The Problem It Solves

Git has a built-in tool for rewriting history called git filter-branch. It works, but it has a bad reputation:

git filter-repo was written as a drop-in replacement that is faster, safer, and far easier to reason about. The git project now officially recommends it over git filter-branch — the git filter-branch man page was updated to warn users away from it and point to git filter-repo instead.


What git-filter-repo Does

git filter-repo rewrites git history by walking every commit and applying a transformation. It does three things:

  1. Rewrites file paths — renames or moves files across all commits in history
  2. Rewrites or drops commits — keeps only commits relevant to the filter you applied, drops the rest entirely
  3. Removes all remotes — intentionally, as a safety measure to prevent you from accidentally pushing rewritten history back to the original remote and corrupting it

The remote removal comes with a notice:

NOTICE: Removing 'origin' remote; see 'Why is my origin removed?'
        in the manual if you want to push back there.
        (was https://github.com/original/repo.git)

After running it, you add a new remote manually and push to the intended destination.

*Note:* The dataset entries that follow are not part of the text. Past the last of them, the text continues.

@[simp] theorem Work.setStage_scheme (w : Work) (stage : Stage) : (w.setStage stage).scheme = w.scheme := rfl
@[simp] theorem Work.setStage_inp (w : Work) (stage : Stage) : (w.setStage stage).inp = w.inp := rfl
@[simp] theorem Work.setStage_b (w : Work) (stage : Stage) : (w.setStage stage).b = w.b := rfl
@[simp] theorem Work.setStage_cur (w : Work) (stage : Stage) : (w.setStage stage).cur = w.cur := rfl
@[simp] theorem Work.setStage_level (w : Work) (stage : Stage) : (w.setStage stage).level = w.level := rfl
@[simp] theorem Work.setStage_polAmi (w : Work) (stage : Stage) : (w.setStage stage).polAmi = w.polAmi := rfl
@[simp] theorem Work.setStage_polPt (w : Work) (stage : Stage) : (w.setStage stage).polPt = w.polPt := rfl
@[simp] theorem Work.setStage_ref (w : Work) (stage : Stage) : (w.setStage stage).ref = w.ref := rfl
@[simp] theorem Work.setStage_polB8zs (w : Work) (stage : Stage) : (w.setStage stage).polB8zs = w.polB8zs := rfl
@[simp] theorem Work.setStage_raw (w : Work) (stage : Stage) : (w.setStage stage).raw = w.raw := rfl
@[simp] theorem Work.setStage_sig (w : Work) (stage : Stage) : (w.setStage stage).sig = w.sig := rfl
@[simp] theorem Work.setStage_tax (w : Work) (stage : Stage) : (w.setStage stage).tax = w.tax := rfl
@[simp] theorem Work.setStage_stage (w : Work) (stage : Stage) : (w.setStage stage).stage = stage := rfl
@[simp] theorem Work.setStage_raced (w : Work) (stage : Stage) : (w.setStage stage).raced = w.raced := rfl

@[simp] theorem Work.capture_scheme (sch : SchemeId) (inp : List Char) :
    (Work.capture sch inp).scheme = sch := rfl
@[simp] theorem Work.capture_inp (sch : SchemeId) (inp : List Char) :
    (Work.capture sch inp).inp = inp := rfl
@[simp] theorem Work.capture_b (sch : SchemeId) (inp : List Char) :
    (Work.capture sch inp).b = [] := rfl
@[simp] theorem Work.capture_cur (sch : SchemeId) (inp : List Char) :
    (Work.capture sch inp).cur = 0 := rfl
@[simp] theorem Work.capture_level (sch : SchemeId) (inp : List Char) :
    (Work.capture sch inp).level = .minus := rfl
@[simp] theorem Work.capture_polAmi (sch : SchemeId) (inp : List Char) :
    (Work.capture sch inp).polAmi = .plus := rfl
@[simp] theorem Work.capture_polPt (sch : SchemeId) (inp : List Char) :
    (Work.capture sch inp).polPt = .plus := rfl
@[simp] theorem Work.capture_ref (sch : SchemeId) (inp : List Char) :
    (Work.capture sch inp).ref = .minus := rfl
@[simp] theorem Work.capture_polB8zs (sch : SchemeId) (inp : List Char) :
    (Work.capture sch inp).polB8zs = .plus := rfl
@[simp] theorem Work.capture_raw (sch : SchemeId) (inp : List Char) :
    (Work.capture sch inp).raw = [] := rfl
@[simp] theorem Work.capture_sig (sch : SchemeId) (inp : List Char) :
    (Work.capture sch inp).sig = [] := rfl
@[simp] theorem Work.capture_tax (sch : SchemeId) (inp : List Char) :
    (Work.capture sch inp).tax = [] := rfl
@[simp] theorem Work.capture_stage (sch : SchemeId) (inp : List Char) :
    (Work.capture sch inp).stage = .validate := rfl
@[simp] theorem Work.capture_raced (sch : SchemeId) (inp : List Char) :
    (Work.capture sch inp).raced = false := rfl

@[simp] theorem Work.setRaced_scheme (w : Work) : w.setRaced.scheme = w.scheme := rfl
@[simp] theorem Work.setRaced_inp (w : Work) : w.setRaced.inp = w.inp := rfl
@[simp] theorem Work.setRaced_b (w : Work) : w.setRaced.b = w.b := rfl
@[simp] theorem Work.setRaced_cur (w : Work) : w.setRaced.cur = w.cur := rfl
@[simp] theorem Work.setRaced_level (w : Work) : w.setRaced.level = w.level := rfl
@[simp] theorem Work.setRaced_polAmi (w : Work) : w.setRaced.polAmi = w.polAmi := rfl
@[simp] theorem Work.setRaced_polPt (w : Work) : w.setRaced.polPt = w.polPt := rfl
@[simp] theorem Work.setRaced_ref (w : Work) : w.setRaced.ref = w.ref := rfl
@[simp] theorem Work.setRaced_polB8zs (w : Work) : w.setRaced.polB8zs = w.polB8zs := rfl
@[simp] theorem Work.setRaced_raw (w : Work) : w.setRaced.raw = w.raw := rfl
@[simp] theorem Work.setRaced_sig (w : Work) : w.setRaced.sig = w.sig := rfl
@[simp] theorem Work.setRaced_tax (w : Work) : w.setRaced.tax = w.tax := rfl
@[simp] theorem Work.setRaced_stage (w : Work) : w.setRaced.stage = w.stage := rfl
@[simp] theorem Work.setRaced_raced (w : Work) : w.setRaced.raced = true := rfl
@[simp] theorem Work.captureRaced_raced (sch : SchemeId) : (Work.captureRaced sch).raced = true := rfl
@[simp] theorem Work.captureRaced_inp (sch : SchemeId) : (Work.captureRaced sch).inp = [] := rfl

end Sys2Proof.Machine
end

The --subdirectory-filter Flag

The most common use case is extracting a subdirectory into its own standalone repo.

git filter-repo --subdirectory-filter src/sqlite

This command:

Before                              After
──────────────────────────          ──────────────────
src/sqlite/                    →    (root)
  pyproject.toml               →    pyproject.toml
  src/mcp_server_sqlite/       →    src/mcp_server_sqlite/
  README.md                    →    README.md
src/github/                    ←    gone
src/postgres/                  ←    gone
... (other directories)        ←    gone

What happens to mixed commits?

If a commit modified files both inside and outside the target subdirectory, the commit is kept but trimmed — only the changes inside src/sqlite/ survive, the rest are silently dropped from that commit. The commit message stays unchanged, so it may reference files that no longer appear in the diff. This is a minor cosmetic oddity and does not affect functionality.


Running It Without Installing

git filter-repo is not a built-in git command — it must be installed separately. If you have uv available, you can run it without touching your OS:

uvx git-filter-repo --subdirectory-filter src/sqlite

uvx runs the tool in a temporary isolated virtual environment. It does not install anything into your system Python and leaves no packages behind after the command finishes. The only thing it modifies is the git repo directory you run it in.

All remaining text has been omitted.